Я в ответ прочесываю ногтями его короткие колючие волосы.
– В смысле?
– В смысле без смысла все это… Хочу, чтобы всегда рядом была. Вместе.
– Угу… Я тоже… Когда-нибудь…
– Когда-нибудь… Когда?
Смеюсь, чтобы разрядить обстановку.
– Может, когда ты научишься опускать крышку унитаза, вытираться как все люди полотенцем, а не мокрым ходить…
Я дразнюсь, а лицо Кира становится сердитым.
– Что еще? Ну? Продолжай, – давит в своей привычной агрессивной манере. – Я записываю, – постукивает пальцем по виску.
– Относить тарелку в раковину, закрывать шампунь и другие тюбики… Ах, не щекочи! Ах… Бойка! – пытаюсь извернуться, но от него, конечно, нереально избавиться. На все мои охи и писки Кир лишь вздергивает брови. – Щекотать меня… Ох… Когда ты прекратишь… щекотать меня! Это одно из условий!
Он тотчас останавливается.
– Дальше, – подгоняет, когда у меня уже все мысли разбежались.
– Дальше я еще не придумала!
– Когда придумаешь?
– Когда, когда… Когда-нибудь!
– Варвар, – тихо выдыхает он, скатывая взгляд на мои губы.
– Когда ты забудешь все кликухи и будешь называть меня исключительно «Варя»! Вот!
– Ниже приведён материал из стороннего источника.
-- ==== Sys2Proof/Machine/Engine.lean ====
section
/-!
DEFINITION. The copy, gather and collective engines (R33, R143 to R149, R155, R322 to R329): the shadow fields and their checks, the
commands, and the operations, unit by unit. A unit is 8 bytes of a copy, or an element of a gather or a collective.
-/

namespace Sys2Proof.Machine

/-! ## Numbers (R143) -/

/-- The number of an engine: copy engines by tile, then gather engines by cluster, then collective engines by die. -/
def engineOf (e : Nat) (core : Nat) : Nat :=
  if e = 0 then tileOf core else if e = 1 then 512 + clusterOf core else 544 + dieOf core
def kindOfEngine (eng : Nat) : EngKind := if eng < 512 then .copy else if eng < 544 then .gather else .collective
def engineCode (k : EngKind) : Nat := match k with
  | .copy => 0
  | .gather => 1
  | .collective => 2
/-- The key of a collective operation's accesses. -/
def collectiveKey (id : Nat) : Nat := 1024 + id

/-! ## Shadow fields (R324 to R326) -/

def Thread.shadow (t : Thread) (e : Nat) : List Word := (List.range 32).map fun f => vget t.shadows.fields (32 * e + f) 0
def fieldAt (fs : List Word) (f : Nat) : Nat := (fs.getD f 0).toNat
/-- Copy: OPC, the row length, the rows. -/
def copyOpc (fs : List Word) : Nat := fieldAt fs 0 % 16
def copyRows (fs : List Word) : Nat := max 1 (fieldAt fs 4)
/-- A place of a row: base + row × stride + column, modulo 2^64. -/
def rowAddr (fs : List Word) (base stride r col : Nat) : Nat := (fieldAt fs base + r * fieldAt fs stride + col) % 2 ^ 64

/-- The spaces of an address field. -/
inductive EngSpace where
  | global
  | localSpace
  | mesh
  | stream
  deriving DecidableEq, Repr

def copySrc (opc : Nat) : EngSpace := if opc = 0 || opc = 4 || opc = 6 then .global else if opc = 3 then .mesh else .localSpace
def copyDst (opc : Nat) : EngSpace :=
  if opc = 0 || opc = 3 then .localSpace else if opc = 1 || opc = 4 then .global else if opc = 2 then .mesh else .stream

/-- CCORE: its bits outside [63] and [10:0] are zero. -/
def ccoreBits (w : Nat) : Bool := w % 2 ^ 63 < 2048
def ccoreOf (fs : List Word) (own : Nat) : Nat := if (fs.getD 8 0).getLsbD 63 then bitsOf (fs.getD 8 0) 0 11 else own

/-- A value that is out of its limits. -/
def bad (b : Bool) (f : Nat) : Option Nat := if b then some f else none
def firstBad (l : List (Option Nat)) : Option Nat := l.findSome? id

/-- The first field whose value fails step 1 of R327. -/
def copyBad (fs : List Word) : Option Nat :=
  let v := fieldAt fs
  let stream := copyDst (copyOpc fs) = .stream
  firstBad
    [bad (decide (7 ≤ v 0)) 0, bad (v 1 % 8 != 0) 1, bad (!stream && v 2 % 8 != 0) 2,
     bad (decide (v 3 < 8) || decide (2 ^ 32 < v 3) || v 3 % 8 != 0) 3, bad (decide (65536 < v 4)) 4, bad (v 5 % 8 != 0) 5,
     bad (v 6 % 8 != 0) 6, bad (!ccoreBits (v 8)) 8, bad (decide (64 ≤ v 9)) 9]

def gatherBad (fs : List Word) : Option Nat :=
  let v := fieldAt fs
  let size := 2 ^ (v 0 / 256 % 4)
  firstBad
    [bad (v 0 % 256 != 0 || decide (1024 ≤ v 0)) 0, bad (v 1 % size != 0) 1, bad (decide (2 ^ 24 ≤ v 2) || v 2 % 4 != 0) 2,
     bad (v 3 == 0 || decide (2 ^ 20 < v 3)) 3, bad (decide (2 ^ 24 ≤ v 4) || v 4 % size != 0) 4, bad (!ccoreBits (v 8)) 8]

/-- Collective fields: OPC, RED, TYPE, SCOPE. -/
def collOpc (fs : List Word) : Nat := fieldAt fs 0 % 16
def collRed (fs : List Word) : Nat := fieldAt fs 0 / 16 % 16
def collType (fs : List Word) : Nat := fieldAt fs 0 / 256 % 16
def collScope (fs : List Word) : Nat := fieldAt fs 0 / 65536 % 32
def collSize (fs : List Word) : Nat := if collType fs = 4 || collType fs = 5 then 2 else if collType fs = 3 || collType fs = 7 then 8 else 4

def collectiveBad (fs : List Word) : Option Nat :=
  let v := fieldAt fs
  firstBad
    [bad (v 0 / 4096 % 16 != 0 || decide (2 ^ 21 ≤ v 0) || decide (3 < collOpc fs) || decide (2 < collRed fs)
        || ((collOpc fs == 1 || collOpc fs == 3) && collRed fs != 0) || decide (collType fs < 2) || decide (7 < collType fs)) 0,
     bad (v 1 % collSize fs != 0) 1, bad (v 2 % collSize fs != 0) 2, bad (v 3 == 0 || decide (2 ^ 32 ≤ v 3)) 3,
     bad (decide (2 ^ 24 ≤ v 4) || v 4 / 2048 % 32 != 0) 4, bad (decide (2 ^ 16 ≤ v 6)) 6, bad (!ccoreBits (v 8)) 8]

/-! ## The checks of EGO (R33, R327) -/

/-- The rows of a local field, each over its whole length. -/
def checkRows (x : Seat) (fs : List Word) (base stride : Nat) : Test :=
  match (List.range (copyRows fs)).findSome? fun r =>
      match checkExtent x.lbase.toNat x.segLen (BitVec.ofNat 64 (rowAddr fs base stride r 0)) (fieldAt fs 3) with
      | .trap c b v => some (Test.trap c b v)
      | .ok _ => none with
  | some t => t
  | none => .pass

/-- The form of a global or mesh address (R24, R18). -/
def checkForm (sp : EngSpace) (w : Word) : Test :=
  match sp with
  | .global => if w.extractLsb' 48 16 ≠ 0 then .trap 0x06 0x01 w else .pass
  | .mesh => if w.extractLsb' 24 27 ≠ 0 then .trap 0x06 0x02 w else .pass
  | _ => .pass

/-- The segment of a local field, over all its rows. -/
def checkField (x : Seat) (sp : EngSpace) (fs : List Word) (base stride : Nat) : Test :=
  match sp with
  | .localSpace => checkRows x fs base stride
  | _ => .pass

def extentTest (x : Seat) (o n : Nat) : Test :=
  match checkExtent x.lbase.toNat x.segLen (BitVec.ofNat 64 o) n with
  | .trap c b v => .trap c b v
  | .ok _ => .pass

/-- A thread of an ASID holds a seat of a core. -/
def State.asidOn (s : State) (core : Nat) (asid : BitVec 16) : Bool := (s.coreThreads core).any fun p => p.2.2.asid == asid

/-- The queue register that a stream operation names: core and number. -/
def streamOf (fs : List Word) (core : Nat) : Nat × Nat := (core / 4 * 4 + fieldAt fs 9 / 16 % 4, fieldAt fs 9 % 16)

/-- All checks of an EGO, in the order of R327, and among the addresses the forms before the segments (R31); a reserved format code is an illegal one wherever it is read (R208, R243).
DESIGN CHOICE (log entry 112): of two address fields that fail the same step, the lower-numbered one decides the trap. -/
def egoCheck (s : State) (seat : Nat) (t : Thread) (k : EngKind) (fs : List Word) : Test :=
  let x := s.seat seat
  let core := coreOf seat
  let field (b : BitVec 8) (f : Nat) : Test := .trap 0x15 b (BitVec.ofNat 64 f)
  let code := collType fs
  let reserved := if k = .collective && decide (11 ≤ code) then Test.trap 0x01 0x08 (BitVec.ofNat 64 code) else .pass
  let values := match (match k with | .copy => copyBad fs | .gather => gatherBad fs | .collective => collectiveBad fs) with
    | some f => field 2 f
    | none => .pass
  let ccore := if (fs.getD 8 0).getLsbD 63 && !s.asidOn (ccoreOf fs core) t.asid then field 1 8 else .pass
  let rest := match k with
    | .copy =>
      let (c, q) := streamOf fs core
      let stream :=
        if copyDst (copyOpc fs) = .stream then
          match (s.core c).queue q with
          | some y => if y.kind = .stream && y.asid == t.asid then Test.pass else field 4 9
          | none => field 4 9
        else .pass
      [stream, checkForm (copySrc (copyOpc fs)) (fs.getD 1 0), checkForm (copyDst (copyOpc fs)) (fs.getD 2 0),
       checkField x (copySrc (copyOpc fs)) fs 1 5, checkField x (copyDst (copyOpc fs)) fs 2 6]
    | .gather =>
      [checkForm .global (fs.getD 1 0), extentTest x (fieldAt fs 2) (4 * fieldAt fs 3),
       extentTest x (fieldAt fs 4) (fieldAt fs 3 * 2 ^ (fieldAt fs 0 / 256 % 4))]
    | .collective =>
      [if s.scopeHasCore t.asid core (collScope fs) core then .pass else field 5 0, checkForm .global (fs.getD 1 0),
       checkForm .global (fs.getD 2 0)]
  firstTest (reserved :: values :: ccore :: rest)

/-! ## ESET, EGO, ESTAT, ECAN -/

/-- ESET parks while the seat's shadow for the engine is committed (R144). -/
def execEset (o : OpEset) (s : State) : Out :=
  issue (.eset o) s fun s uid _ vals =>
    if (s.seat s.cur).committed.getLsbD o.eng.toNat then .park
    else
      .done (s.modThread uid fun t =>
        { t with shadows := ⟨vset t.shadows.fields (32 * o.eng.toNat + o.field.toNat) (vals.getD 0 0), putBit t.shadows.dirty o.eng.toNat true⟩ })

/-- The place of an operation among the EGOs of its cycle: requester number, then seat (R37, R144); the cluster last, for engines of a die. -/
def EngOp.place (op : EngOp) : Nat := (coreOf op.seat % 64 * 8 + op.seat % 8) * 32 + clusterOf (coreOf op.seat)

/-- The operations of an engine in the order of their EGOs: by cycle, then by place (R144). -/
def addCommitted (op : EngOp) : List EngOp → List EngOp
  | [] => [op]
  | x :: rest =>
    if op.committedAt < x.committedAt || (op.committedAt == x.committedAt && op.place < x.place) then op :: x :: rest
    else x :: addCommitted op rest

/-- EGO (R327): the checks, the release, the commit. -/
def execEgo (o : OpEng) (s : State) : Out :=
  issue (.ego o) s fun s uid t _ =>
    let e := o.eng.toNat
    let core := coreOf s.cur
    let eng := engineOf e core
    let fs := t.shadow e
    let k := kindOfEngine eng
    if (s.seat s.cur).committed.getLsbD e then .park
    else
      match egoCheck s s.cur t k fs with
      | .trap c b v => .trap c b v
      | _ =>
        let wide := if k = .collective then s.scopeWide t.asid core (collScope fs) else false
        (s.release s.cur uid wide true).andThen fun s =>
          let x := s.seat s.cur
          let op : EngOp := ⟨k, s.cur, uid, t.asid, t.launch, fs, x.lbase.toNat, x.segLen, ccoreOf fs core, s.cycle, 0, [], [], none, false, none⟩
          let s := s.setEngine eng { s.engine eng with committed := addCommitted op (s.engine eng).committed }
          let s := s.modSeat s.cur fun x => { x with committed := putBit x.committed e true }
          .done ((s.modThread uid fun t => { t with shadows := ⟨t.shadows.fields, putBit t.shadows.dirty e false⟩ }).addWork 1
            (.engineShadowTake eng))

/-- The collective operations that a seat has joined. -/
def State.joinedBy (s : State) (seat : Nat) : List Nat :=
  (s.fab.collectives.filter fun p => p.2.joined.any fun j => j.2.seat == seat).map (·.1)

/-- The seat has the active operation of its engine e. -/
def State.activeAt (s : State) (seat e : Nat) : Bool :=
  if e = 2 then !(s.joinedBy seat).isEmpty
  else
    match (s.engine (engineOf e (coreOf seat))).active with
    | some op => op.seat == seat
    | none => false

/-- ESTAT (R328). -/
def execEstat (o : OpEstat) (s : State) : Out :=
  issue (.estat o) s fun s uid _ _ =>
    let e := o.eng.toNat
    let x := s.seat s.cur
    .done (s.putD s.cur uid o.d (BitVec.ofNat 64
      (b2n (s.activeAt s.cur e) * 2 ^ 63 + b2n (x.committed.getLsbD e) * 2 ^ 62 + e * 2 ^ 16 + (vget x.engStatus e 0xFF).toNat)))

/-! ## Completions (R148, R155) -/

/-- The payload of a completion. -/
def completionPayload (op : EngOp) (code sub : BitVec 8) (done : Nat) (faddr : Word) : List Word :=
  [op.fields.getD 7 0, BitVec.ofNat 64 (engineCode op.kind * 65536 + sub.toNat * 256 + code.toNat), BitVec.ofNat 64 done, faddr, 0, 0, 0, 0]

/-- Sends the completion of an operation that has ended; the seat's status word holds it until another thread takes the seat (R328). A core may have gone
idle for the launch, for which a pennant is then carried (R193). -/
def State.sendCompletion (s : State) (eng : Nat) (op : EngOp) (code sub : BitVec 8) (done : Nat) (faddr : Word) : State :=
  let (id, s) := s.fresh
  let m : Msg :=
    { kind := .completion eng, dst := BitVec.ofNat 64 (s.device.toNat * 65536 + op.ccore * 8), payload := completionPayload op code sub done faddr
      seat := op.seat, uid := none, asid := op.asid, launch := op.launch, budget := 0, sentAt := s.cycle, injected := true, stage := .going
      answer := none, counted := false, deadline := none }
  let s := ((s.setMsg id m).countSent op.launch (coreOf op.seat)).addWork 1 (.inboxArrival id)
  (s.modSeat op.seat fun x => { x with engStatus := vset x.engStatus (engineCode op.kind) (sub ++ code) }).addWork 1 (.sweepPennant op.launch.toNat)

/-- A completion of the engine has not been delivered: it takes no further shadow (R155). -/
def State.completionOut (s : State) (eng : Nat) : Bool :=
  s.net.msgs.any fun p => match p.2.kind with | .completion e => e == eng | _ => false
Еще один пункт.
Кир снова постукивает пальцем по виску, мол, запомнил.
И выдвигает:
– Дальше.
– Нет, не исключительно, – спохватываюсь я. – Поправка!
– Как еще?
– Придумай как-то нежно, – требую и краснею.
Так стыдно, что даже глаза слезятся. Знаю, что они блестят сейчас, но я моргаю и не разрываю зрительный контакт.
Бойка смотрит долго. Думает, неторопливо исследуя мое пылающее лицо. Потом сам себе кивает. Горячая ладонь соскальзывает с моего затылка на лопатки и, надавливая, подталкивает вперед. Лицом к лицу, практически кожа к коже. Смешиваем дыхание, но зрительный контакт не обрываем.
– Если прям на кекс ванильный изойти, – кривовато ухмыляется, выдавая свое смущение. Быстро гаснет эта показная эмоция, когда он тянет шумно кислород. – Я бы мог тебя назвать… – выразительно сглатывает. – Родная.
– Ага, – едва хватает дыхания выговорить. Еще и кивнуть умудряюсь. Все в груди сжимается и горит. Жар-птица одобряет. – Тогда я тоже тебя иногда буду так называть… Родной…
– Охуенно… – морщится, быстро облизывая губы. – Соррян. Ништяк, родная.